Collected data entries:

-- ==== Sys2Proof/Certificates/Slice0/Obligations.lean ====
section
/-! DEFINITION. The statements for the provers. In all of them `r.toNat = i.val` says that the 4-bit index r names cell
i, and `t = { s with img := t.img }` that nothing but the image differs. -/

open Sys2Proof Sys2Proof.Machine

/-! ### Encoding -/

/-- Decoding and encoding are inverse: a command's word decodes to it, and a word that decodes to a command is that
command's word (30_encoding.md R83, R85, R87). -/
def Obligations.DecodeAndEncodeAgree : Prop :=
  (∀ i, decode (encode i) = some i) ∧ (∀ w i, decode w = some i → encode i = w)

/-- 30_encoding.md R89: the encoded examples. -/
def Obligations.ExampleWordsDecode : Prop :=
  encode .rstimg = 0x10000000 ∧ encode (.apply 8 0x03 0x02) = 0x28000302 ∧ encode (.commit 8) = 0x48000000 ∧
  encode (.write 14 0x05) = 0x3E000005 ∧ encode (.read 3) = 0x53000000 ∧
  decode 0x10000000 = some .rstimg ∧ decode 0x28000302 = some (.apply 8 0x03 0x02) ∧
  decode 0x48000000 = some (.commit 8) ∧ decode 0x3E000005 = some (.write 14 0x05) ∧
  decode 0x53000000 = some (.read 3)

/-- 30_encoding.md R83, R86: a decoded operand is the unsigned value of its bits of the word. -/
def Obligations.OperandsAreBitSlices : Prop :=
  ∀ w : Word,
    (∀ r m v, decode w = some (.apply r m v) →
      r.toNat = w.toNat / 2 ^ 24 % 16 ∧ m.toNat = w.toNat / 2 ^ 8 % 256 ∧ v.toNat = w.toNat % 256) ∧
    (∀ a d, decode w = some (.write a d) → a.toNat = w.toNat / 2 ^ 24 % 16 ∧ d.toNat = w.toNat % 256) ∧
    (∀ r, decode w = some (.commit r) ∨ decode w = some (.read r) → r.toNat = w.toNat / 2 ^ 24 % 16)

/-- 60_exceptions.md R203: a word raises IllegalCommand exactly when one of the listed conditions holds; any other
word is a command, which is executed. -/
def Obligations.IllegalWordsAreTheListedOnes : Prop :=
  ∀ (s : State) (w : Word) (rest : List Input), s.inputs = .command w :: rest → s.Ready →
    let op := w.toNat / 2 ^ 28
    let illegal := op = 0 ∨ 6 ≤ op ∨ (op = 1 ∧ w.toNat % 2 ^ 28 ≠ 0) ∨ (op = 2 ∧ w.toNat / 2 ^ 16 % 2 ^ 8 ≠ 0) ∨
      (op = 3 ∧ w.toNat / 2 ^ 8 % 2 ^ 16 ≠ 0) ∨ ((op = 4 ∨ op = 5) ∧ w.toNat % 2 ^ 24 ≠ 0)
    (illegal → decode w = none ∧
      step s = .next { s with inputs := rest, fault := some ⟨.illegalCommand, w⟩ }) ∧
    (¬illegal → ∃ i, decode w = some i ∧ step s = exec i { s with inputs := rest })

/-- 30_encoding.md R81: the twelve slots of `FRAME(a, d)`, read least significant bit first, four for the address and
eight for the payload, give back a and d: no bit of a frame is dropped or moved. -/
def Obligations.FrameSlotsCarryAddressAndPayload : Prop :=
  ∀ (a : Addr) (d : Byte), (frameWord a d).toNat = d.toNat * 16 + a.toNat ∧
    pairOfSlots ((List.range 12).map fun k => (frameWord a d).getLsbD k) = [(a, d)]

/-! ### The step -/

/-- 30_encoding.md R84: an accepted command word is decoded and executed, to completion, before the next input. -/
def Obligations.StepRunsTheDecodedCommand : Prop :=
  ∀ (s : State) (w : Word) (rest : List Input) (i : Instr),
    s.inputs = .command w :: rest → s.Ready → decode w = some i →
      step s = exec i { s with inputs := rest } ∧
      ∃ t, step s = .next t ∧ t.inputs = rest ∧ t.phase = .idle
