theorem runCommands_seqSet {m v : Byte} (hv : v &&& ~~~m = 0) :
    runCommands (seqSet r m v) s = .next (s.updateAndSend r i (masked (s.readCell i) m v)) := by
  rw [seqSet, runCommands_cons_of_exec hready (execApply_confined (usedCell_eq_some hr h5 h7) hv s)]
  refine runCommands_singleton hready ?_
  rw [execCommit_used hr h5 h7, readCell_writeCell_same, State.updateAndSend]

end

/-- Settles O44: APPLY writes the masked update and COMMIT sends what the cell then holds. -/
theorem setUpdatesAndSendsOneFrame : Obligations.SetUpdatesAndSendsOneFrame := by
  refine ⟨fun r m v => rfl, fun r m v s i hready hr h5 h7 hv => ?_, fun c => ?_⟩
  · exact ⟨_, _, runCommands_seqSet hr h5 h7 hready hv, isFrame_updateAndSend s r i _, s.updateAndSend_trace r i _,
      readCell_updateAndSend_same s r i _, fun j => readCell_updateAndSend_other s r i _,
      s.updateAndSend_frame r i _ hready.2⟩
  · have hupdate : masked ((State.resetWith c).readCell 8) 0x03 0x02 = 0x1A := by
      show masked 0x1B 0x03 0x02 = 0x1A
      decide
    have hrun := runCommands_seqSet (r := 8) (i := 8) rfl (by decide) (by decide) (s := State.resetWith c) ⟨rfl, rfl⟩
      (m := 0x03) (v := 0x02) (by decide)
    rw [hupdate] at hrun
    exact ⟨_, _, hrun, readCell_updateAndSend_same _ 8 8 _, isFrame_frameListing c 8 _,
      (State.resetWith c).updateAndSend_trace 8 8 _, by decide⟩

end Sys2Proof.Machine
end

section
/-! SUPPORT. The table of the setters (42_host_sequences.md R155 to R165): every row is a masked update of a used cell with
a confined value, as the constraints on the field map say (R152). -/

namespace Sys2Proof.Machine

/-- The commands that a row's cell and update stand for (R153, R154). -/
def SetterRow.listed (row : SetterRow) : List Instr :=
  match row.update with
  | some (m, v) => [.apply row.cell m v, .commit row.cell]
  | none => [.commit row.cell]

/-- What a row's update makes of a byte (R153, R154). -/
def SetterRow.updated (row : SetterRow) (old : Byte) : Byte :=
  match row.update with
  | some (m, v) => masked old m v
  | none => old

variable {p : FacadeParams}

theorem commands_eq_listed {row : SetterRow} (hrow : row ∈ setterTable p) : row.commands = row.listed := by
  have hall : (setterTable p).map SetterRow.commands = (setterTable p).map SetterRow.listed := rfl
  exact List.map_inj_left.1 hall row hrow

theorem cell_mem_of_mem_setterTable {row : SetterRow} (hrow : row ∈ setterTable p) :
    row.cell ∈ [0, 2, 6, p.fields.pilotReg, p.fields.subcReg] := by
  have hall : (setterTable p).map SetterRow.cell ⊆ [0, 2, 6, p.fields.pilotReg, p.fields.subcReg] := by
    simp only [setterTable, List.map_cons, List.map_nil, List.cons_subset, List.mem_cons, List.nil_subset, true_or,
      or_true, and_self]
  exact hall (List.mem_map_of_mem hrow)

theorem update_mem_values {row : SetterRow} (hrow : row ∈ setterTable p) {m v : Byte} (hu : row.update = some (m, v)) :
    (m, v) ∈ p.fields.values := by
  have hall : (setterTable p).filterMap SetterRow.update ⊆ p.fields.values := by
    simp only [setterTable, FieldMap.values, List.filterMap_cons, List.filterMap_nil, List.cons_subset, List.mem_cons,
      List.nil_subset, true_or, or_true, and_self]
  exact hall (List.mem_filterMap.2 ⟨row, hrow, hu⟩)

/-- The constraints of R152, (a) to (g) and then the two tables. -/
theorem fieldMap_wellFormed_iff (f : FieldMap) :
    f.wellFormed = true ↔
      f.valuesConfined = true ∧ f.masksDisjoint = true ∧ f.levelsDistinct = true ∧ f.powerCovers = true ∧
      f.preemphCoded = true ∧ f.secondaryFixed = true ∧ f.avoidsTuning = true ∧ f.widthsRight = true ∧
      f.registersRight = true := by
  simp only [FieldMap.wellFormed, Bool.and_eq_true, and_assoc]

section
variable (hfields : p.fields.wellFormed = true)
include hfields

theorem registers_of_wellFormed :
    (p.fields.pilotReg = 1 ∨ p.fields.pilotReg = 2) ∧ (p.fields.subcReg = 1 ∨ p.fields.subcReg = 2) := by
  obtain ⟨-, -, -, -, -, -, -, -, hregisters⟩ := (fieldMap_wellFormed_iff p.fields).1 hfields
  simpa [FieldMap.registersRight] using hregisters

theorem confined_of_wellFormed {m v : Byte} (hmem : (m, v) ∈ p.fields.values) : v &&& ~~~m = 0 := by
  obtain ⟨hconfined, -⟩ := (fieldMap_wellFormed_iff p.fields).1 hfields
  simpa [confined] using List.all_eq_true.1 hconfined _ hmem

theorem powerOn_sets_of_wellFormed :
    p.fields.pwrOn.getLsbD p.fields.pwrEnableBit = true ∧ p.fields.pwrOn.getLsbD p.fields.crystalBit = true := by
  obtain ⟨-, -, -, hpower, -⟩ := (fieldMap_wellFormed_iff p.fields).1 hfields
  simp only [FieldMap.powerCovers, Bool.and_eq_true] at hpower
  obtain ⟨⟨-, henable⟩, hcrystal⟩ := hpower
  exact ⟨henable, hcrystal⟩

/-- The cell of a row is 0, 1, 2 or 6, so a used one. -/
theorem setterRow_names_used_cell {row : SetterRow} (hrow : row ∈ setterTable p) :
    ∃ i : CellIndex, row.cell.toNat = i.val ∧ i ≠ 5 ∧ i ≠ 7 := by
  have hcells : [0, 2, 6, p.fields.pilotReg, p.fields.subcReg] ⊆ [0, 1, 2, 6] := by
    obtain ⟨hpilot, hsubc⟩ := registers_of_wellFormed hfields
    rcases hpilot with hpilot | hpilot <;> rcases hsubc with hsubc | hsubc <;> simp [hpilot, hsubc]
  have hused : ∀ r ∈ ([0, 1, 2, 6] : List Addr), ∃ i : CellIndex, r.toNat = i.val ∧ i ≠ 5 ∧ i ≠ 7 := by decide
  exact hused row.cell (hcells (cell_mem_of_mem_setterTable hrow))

* _Assignment_
Each line of the data above containing the string "variable" is to be copied.

* _Answer to this problem_
variable {p : FacadeParams}
variable (hfields : p.fields.wellFormed = true)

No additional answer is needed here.